The following then is code that implements that. Note that for simplicity, I have removed the use of bfloat16 and instead am using fp16. This should not matter conceptually for understanding how the op works:
$ cat t10.cu
#include <mma.h>
#include <cuda_fp16.h>
#include <iostream>
#include <stdio.h>
__global__ void mma_fp16_acc_fp32(float *out) {
float c[4] = {0., 0., 0., 0.};
float d[4] = {0., 0., 0., 0.};
half a[4] = {1., 1., 1., 1.};
half b[2] = {1., 1.};
// the above would set our input matrices to all 1
// now lets modify some values
if (threadIdx.x%4 == 0) {
// set the first column of A to be 0, 1, 2, 3, ... 15
a[0] = threadIdx.x/4; a[2] = threadIdx.x/4 + 8;
// set the second row of B to 3,3,3, ... 3
b[1] = 3;}
unsigned const *A = reinterpret_cast<unsigned const *>(&a);
unsigned const *B = reinterpret_cast<unsigned const *>(&b);
float const *C = reinterpret_cast<float const *>(&c);
float *D = reinterpret_cast<float *>(&d);
asm(
"mma.sync.aligned.m16n8k8.row.col.f32.f16.f16.f32 "
"{%0,%1,%2,%3}, {%4,%5}, {%6}, {%7,%8,%9,%10};\n"

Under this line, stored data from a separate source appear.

/-- Writing the pair. -/
@[simp] theorem pairSet_keeps :
    (pairSet pf s).pending = s.pending ∧ (pairSet pf s).variant = s.variant ∧ (pairSet pf s).regs = s.regs ∧
    (pairSet pf s).initRegs = s.initRegs ∧ (pairSet pf s).mem = s.mem ∧ (pairSet pf s).busOut = s.busOut ∧ (pairSet pf s).out = s.out ∧
    (pairSet pf s).fresh = s.fresh ∧ (pairSet pf s).tsu = s.tsu ∧ (pairSet pf s).evc = s.evc ∧ (pairSet pf s).cnt = s.cnt ∧
    (pairSet pf s).start = s.start ∧ (pairSet pf s).otp = s.otp ∧ (pairSet pf s).nvm = s.nvm ∧ (pairSet pf s).gate = s.gate ∧
    (pairSet pf s).ports = s.ports ∧ (pairSet pf s).pe = s.pe ∧ (pairSet pf s).ecc = s.ecc ∧ (pairSet pf s).svc = s.svc ∧
    (pairSet pf s).refs = s.refs ∧ (pairSet pf s).refUp = s.refUp ∧ (pairSet pf s).servo = s.servo ∧ (pairSet pf s).har = s.har ∧
    (pairSet pf s).tic = s.tic ∧ (pairSet pf s).outs = s.outs ∧ (pairSet pf s).trigs = s.trigs ∧ (pairSet pf s).gnss = s.gnss ∧
    (pairSet pf s).nts = s.nts ∧ (pairSet pf s).tod = s.tod ∧ (pairSet pf s).ptp = s.ptp ∧ (pairSet pf s).ke = s.ke ∧
    (pairSet pf s).bnu = s.bnu :=
  ⟨rfl, rfl, rfl, rfl, rfl, rfl, rfl, rfl, rfl, rfl, rfl, rfl, rfl, rfl, rfl, rfl, rfl, rfl, rfl, rfl, rfl, rfl, rfl, rfl, rfl, rfl, rfl,
  rfl, rfl, rfl, rfl, rfl⟩

/-- Writing a port. -/
@[simp] theorem portSet_keeps :
    (portSet n px s).pending = s.pending ∧ (portSet n px s).variant = s.variant ∧ (portSet n px s).regs = s.regs ∧
    (portSet n px s).initRegs = s.initRegs ∧ (portSet n px s).mem = s.mem ∧ (portSet n px s).busOut = s.busOut ∧
    (portSet n px s).out = s.out ∧ (portSet n px s).fresh = s.fresh ∧ (portSet n px s).tsu = s.tsu ∧ (portSet n px s).evc = s.evc ∧
    (portSet n px s).cnt = s.cnt ∧ (portSet n px s).pair = s.pair ∧ (portSet n px s).start = s.start ∧ (portSet n px s).otp = s.otp ∧
    (portSet n px s).nvm = s.nvm ∧ (portSet n px s).gate = s.gate ∧ (portSet n px s).pe = s.pe ∧ (portSet n px s).ecc = s.ecc ∧
    (portSet n px s).svc = s.svc ∧ (portSet n px s).refs = s.refs ∧ (portSet n px s).refUp = s.refUp ∧ (portSet n px s).servo = s.servo ∧
    (portSet n px s).har = s.har ∧ (portSet n px s).tic = s.tic ∧ (portSet n px s).outs = s.outs ∧ (portSet n px s).trigs = s.trigs ∧
    (portSet n px s).gnss = s.gnss ∧ (portSet n px s).nts = s.nts ∧ (portSet n px s).tod = s.tod ∧ (portSet n px s).ptp = s.ptp ∧
    (portSet n px s).ke = s.ke ∧ (portSet n px s).bnu = s.bnu :=
  ⟨rfl, rfl, rfl, rfl, rfl, rfl, rfl, rfl, rfl, rfl, rfl, rfl, rfl, rfl, rfl, rfl, rfl, rfl, rfl, rfl, rfl, rfl, rfl, rfl, rfl, rfl, rfl,
  rfl, rfl, rfl, rfl, rfl⟩

/-- Writing an output. -/
@[simp] theorem outSet_keeps :
    (outSet n ox s).pending = s.pending ∧ (outSet n ox s).variant = s.variant ∧ (outSet n ox s).regs = s.regs ∧
    (outSet n ox s).initRegs = s.initRegs ∧ (outSet n ox s).mem = s.mem ∧ (outSet n ox s).busOut = s.busOut ∧ (outSet n ox s).out = s.out ∧
    (outSet n ox s).fresh = s.fresh ∧ (outSet n ox s).tsu = s.tsu ∧ (outSet n ox s).evc = s.evc ∧ (outSet n ox s).cnt = s.cnt ∧
    (outSet n ox s).pair = s.pair ∧ (outSet n ox s).start = s.start ∧ (outSet n ox s).otp = s.otp ∧ (outSet n ox s).nvm = s.nvm ∧
    (outSet n ox s).gate = s.gate ∧ (outSet n ox s).ports = s.ports ∧ (outSet n ox s).pe = s.pe ∧ (outSet n ox s).ecc = s.ecc ∧
    (outSet n ox s).svc = s.svc ∧ (outSet n ox s).refs = s.refs ∧ (outSet n ox s).refUp = s.refUp ∧ (outSet n ox s).servo = s.servo ∧
    (outSet n ox s).har = s.har ∧ (outSet n ox s).tic = s.tic ∧ (outSet n ox s).trigs = s.trigs ∧ (outSet n ox s).gnss = s.gnss ∧
    (outSet n ox s).nts = s.nts ∧ (outSet n ox s).tod = s.tod ∧ (outSet n ox s).ptp = s.ptp ∧ (outSet n ox s).ke = s.ke ∧
    (outSet n ox s).bnu = s.bnu :=
  ⟨rfl, rfl, rfl, rfl, rfl, rfl, rfl, rfl, rfl, rfl, rfl, rfl, rfl, rfl, rfl, rfl, rfl, rfl, rfl, rfl, rfl, rfl, rfl, rfl, rfl, rfl, rfl,
  rfl, rfl, rfl, rfl, rfl⟩

/-- Writing a reference slot. -/
@[simp] theorem refSlSet_keeps :
    (refSlSet n rx s).pending = s.pending ∧ (refSlSet n rx s).variant = s.variant ∧ (refSlSet n rx s).regs = s.regs ∧
    (refSlSet n rx s).initRegs = s.initRegs ∧ (refSlSet n rx s).mem = s.mem ∧ (refSlSet n rx s).busOut = s.busOut ∧
    (refSlSet n rx s).out = s.out ∧ (refSlSet n rx s).fresh = s.fresh ∧ (refSlSet n rx s).tsu = s.tsu ∧ (refSlSet n rx s).evc = s.evc ∧
    (refSlSet n rx s).cnt = s.cnt ∧ (refSlSet n rx s).pair = s.pair ∧ (refSlSet n rx s).start = s.start ∧ (refSlSet n rx s).otp = s.otp ∧
    (refSlSet n rx s).nvm = s.nvm ∧ (refSlSet n rx s).gate = s.gate ∧ (refSlSet n rx s).ports = s.ports ∧ (refSlSet n rx s).pe = s.pe ∧
    (refSlSet n rx s).ecc = s.ecc ∧ (refSlSet n rx s).svc = s.svc ∧ (refSlSet n rx s).refUp = s.refUp ∧ (refSlSet n rx s).servo = s.servo ∧
    (refSlSet n rx s).har = s.har ∧ (refSlSet n rx s).tic = s.tic ∧ (refSlSet n rx s).outs = s.outs ∧ (refSlSet n rx s).trigs = s.trigs ∧
    (refSlSet n rx s).gnss = s.gnss ∧ (refSlSet n rx s).nts = s.nts ∧ (refSlSet n rx s).tod = s.tod ∧ (refSlSet n rx s).ptp = s.ptp ∧
    (refSlSet n rx s).ke = s.ke ∧ (refSlSet n rx s).bnu = s.bnu :=
  ⟨rfl, rfl, rfl, rfl, rfl, rfl, rfl, rfl, rfl, rfl, rfl, rfl, rfl, rfl, rfl, rfl, rfl, rfl, rfl, rfl, rfl, rfl, rfl, rfl, rfl, rfl, rfl,
  rfl, rfl, rfl, rfl, rfl⟩

/-- Writing an NTS upstream. -/
@[simp] theorem ntsSet_keeps :
    (ntsSet n nx s).pending = s.pending ∧ (ntsSet n nx s).variant = s.variant ∧ (ntsSet n nx s).regs = s.regs ∧
    (ntsSet n nx s).initRegs = s.initRegs ∧ (ntsSet n nx s).mem = s.mem ∧ (ntsSet n nx s).busOut = s.busOut ∧ (ntsSet n nx s).out = s.out ∧
    (ntsSet n nx s).fresh = s.fresh ∧ (ntsSet n nx s).tsu = s.tsu ∧ (ntsSet n nx s).evc = s.evc ∧ (ntsSet n nx s).cnt = s.cnt ∧
    (ntsSet n nx s).pair = s.pair ∧ (ntsSet n nx s).start = s.start ∧ (ntsSet n nx s).otp = s.otp ∧ (ntsSet n nx s).nvm = s.nvm ∧
    (ntsSet n nx s).gate = s.gate ∧ (ntsSet n nx s).ports = s.ports ∧ (ntsSet n nx s).pe = s.pe ∧ (ntsSet n nx s).ecc = s.ecc ∧
    (ntsSet n nx s).svc = s.svc ∧ (ntsSet n nx s).refs = s.refs ∧ (ntsSet n nx s).refUp = s.refUp ∧ (ntsSet n nx s).servo = s.servo ∧
    (ntsSet n nx s).har = s.har ∧ (ntsSet n nx s).tic = s.tic ∧ (ntsSet n nx s).outs = s.outs ∧ (ntsSet n nx s).trigs = s.trigs ∧
    (ntsSet n nx s).gnss = s.gnss ∧ (ntsSet n nx s).tod = s.tod ∧ (ntsSet n nx s).ptp = s.ptp ∧ (ntsSet n nx s).ke = s.ke ∧
    (ntsSet n nx s).bnu = s.bnu :=
  ⟨rfl, rfl, rfl, rfl, rfl, rfl, rfl, rfl, rfl, rfl, rfl, rfl, rfl, rfl, rfl, rfl, rfl, rfl, rfl, rfl, rfl, rfl, rfl, rfl, rfl, rfl, rfl,
  rfl, rfl, rfl, rfl, rfl⟩

/-- Writing a context. -/
@[simp] theorem ctxSet_keeps :
    (ctxSet n cx s).pending = s.pending ∧ (ctxSet n cx s).variant = s.variant ∧ (ctxSet n cx s).regs = s.regs ∧
    (ctxSet n cx s).initRegs = s.initRegs ∧ (ctxSet n cx s).mem = s.mem ∧ (ctxSet n cx s).busOut = s.busOut ∧ (ctxSet n cx s).out = s.out ∧
    (ctxSet n cx s).fresh = s.fresh ∧ (ctxSet n cx s).tsu = s.tsu ∧ (ctxSet n cx s).evc = s.evc ∧ (ctxSet n cx s).cnt = s.cnt ∧
    (ctxSet n cx s).pair = s.pair ∧ (ctxSet n cx s).start = s.start ∧ (ctxSet n cx s).otp = s.otp ∧ (ctxSet n cx s).nvm = s.nvm ∧
    (ctxSet n cx s).gate = s.gate ∧ (ctxSet n cx s).ports = s.ports ∧ (ctxSet n cx s).ecc = s.ecc ∧ (ctxSet n cx s).svc = s.svc ∧
    (ctxSet n cx s).refs = s.refs ∧ (ctxSet n cx s).refUp = s.refUp ∧ (ctxSet n cx s).servo = s.servo ∧ (ctxSet n cx s).har = s.har ∧
    (ctxSet n cx s).tic = s.tic ∧ (ctxSet n cx s).outs = s.outs ∧ (ctxSet n cx s).trigs = s.trigs ∧ (ctxSet n cx s).gnss = s.gnss ∧
    (ctxSet n cx s).nts = s.nts ∧ (ctxSet n cx s).tod = s.tod ∧ (ctxSet n cx s).ptp = s.ptp ∧ (ctxSet n cx s).ke = s.ke ∧
    (ctxSet n cx s).bnu = s.bnu :=
  ⟨rfl, rfl, rfl, rfl, rfl, rfl, rfl, rfl, rfl, rfl, rfl, rfl, rfl, rfl, rfl, rfl, rfl, rfl, rfl, rfl, rfl, rfl, rfl, rfl, rfl, rfl, rfl,
  rfl, rfl, rfl, rfl, rfl⟩

@[simp] theorem wr_regs : (wr a v s).regs = mapSet (regReset s.variant) a v s.regs := rfl
@[simp] theorem wrI_initRegs : (wrI i a v s).initRegs = mapSet (initReset s.variant) (initKey i a) v s.initRegs := rfl
@[simp] theorem answer_busOut : (answer i v s).busOut = mapSet (fun _ => 0) (initIx i) v s.busOut := rfl
@[simp] theorem stBytes_mem : (stBytes a bs s).mem = mapPut memDefault s.mem a bs := rfl
@[simp] theorem emitOut_out : (emitOut o s).out = o :: s.out := rfl
@[simp] theorem gnssSet_gnss : (gnssSet gf s).gnss = gf s.gnss := rfl
@[simp] theorem startSet_start : (startSet sf s).start = sf s.start := rfl
@[simp] theorem pairSet_pair : (pairSet pf s).pair = pf s.pair := rfl
@[simp] theorem portSet_ports : (portSet n px s).ports = mapSet portReset n px s.ports := rfl
@[simp] theorem outSet_outs : (outSet n ox s).outs = mapSet outReset n ox s.outs := rfl
@[simp] theorem refSlSet_refs : (refSlSet n rx s).refs = mapSet refReset n rx s.refs := rfl
@[simp] theorem ntsSet_nts : (ntsSet n nx s).nts = mapSet ntsReset n nx s.nts := rfl
@[simp] theorem ctxSet_pe : (ctxSet n cx s).pe = { s.pe with ctx := mapSet ctxReset n cx s.pe.ctx } := rfl

end Sys2Proof.Laws
end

: "=f"(D[0]), "=f"(D[1]), "=f"(D[2]), "=f"(D[3])
:
"r"(A[0]), "r"(A[1]),
"r"(B[0]),
"f"(C[0]), "f"(C[1]), "f"(C[2]), "f"(C[3])
);
memcpy(out+threadIdx.x*2, D, 8);
memcpy(out+8*8+threadIdx.x*2, D+2, 8);
}
int main() {
float* h_C = (float*)malloc(16*8*sizeof(float));
float* d_C;
cudaMalloc(&d_C, 16*8*sizeof(float));
mma_fp16_acc_fp32<<<1, 32>>>(d_C);
cudaDeviceSynchronize();
cudaMemcpy(h_C, d_C, 16*8*sizeof(float), cudaMemcpyDeviceToHost);
for (int i = 0; i < 16; i++){
for (int j = 0; j < 8; j++) std::cout << h_C[i*8+j] << " ";
std::cout << std::endl;}
}
$ nvcc -o t10 t10.cu -arch=sm_75
$ cuda-memcheck ./t10
========= CUDA-MEMCHECK
9 9 9 9 9 9 9 9
10 10 10 10 10 10 10 10
11 11 11 11 11 11 11 11
12 12 12 12 12 12 12 12
13 13 13 13 13 13 13 13
14 14 14 14 14 14 14 14
15 15 15 15 15 15 15 15
16 16 16 16 16 16 16 16
17 17 17 17 17 17 17 17
18 18 18 18 18 18 18 18
19 19 19 19 19 19 19 19
20 20 20 20 20 20 20 20
21 21 21 21 21 21 21 21
22 22 22 22 22 22 22 22
23 23 23 23 23 23 23 23
24 24 24 24 24 24 24 24
========= ERROR SUMMARY: 0 errors
$
In order to understand the if
statement in the kernel code (and likewise for the final memcpy
statements), which is selecting specific matrix rows and columns, by selecting particular elements of the fragments distributed across the warp, I encourage you to study the charts indicating fragment organization in the documentation.
I would also point out that this code is just for understanding the behavior of the selected op. I’m not suggesting this code is how you would write a bulk, efficient matrix-matrix multiply routine. For that I would refer you to CUTLASS.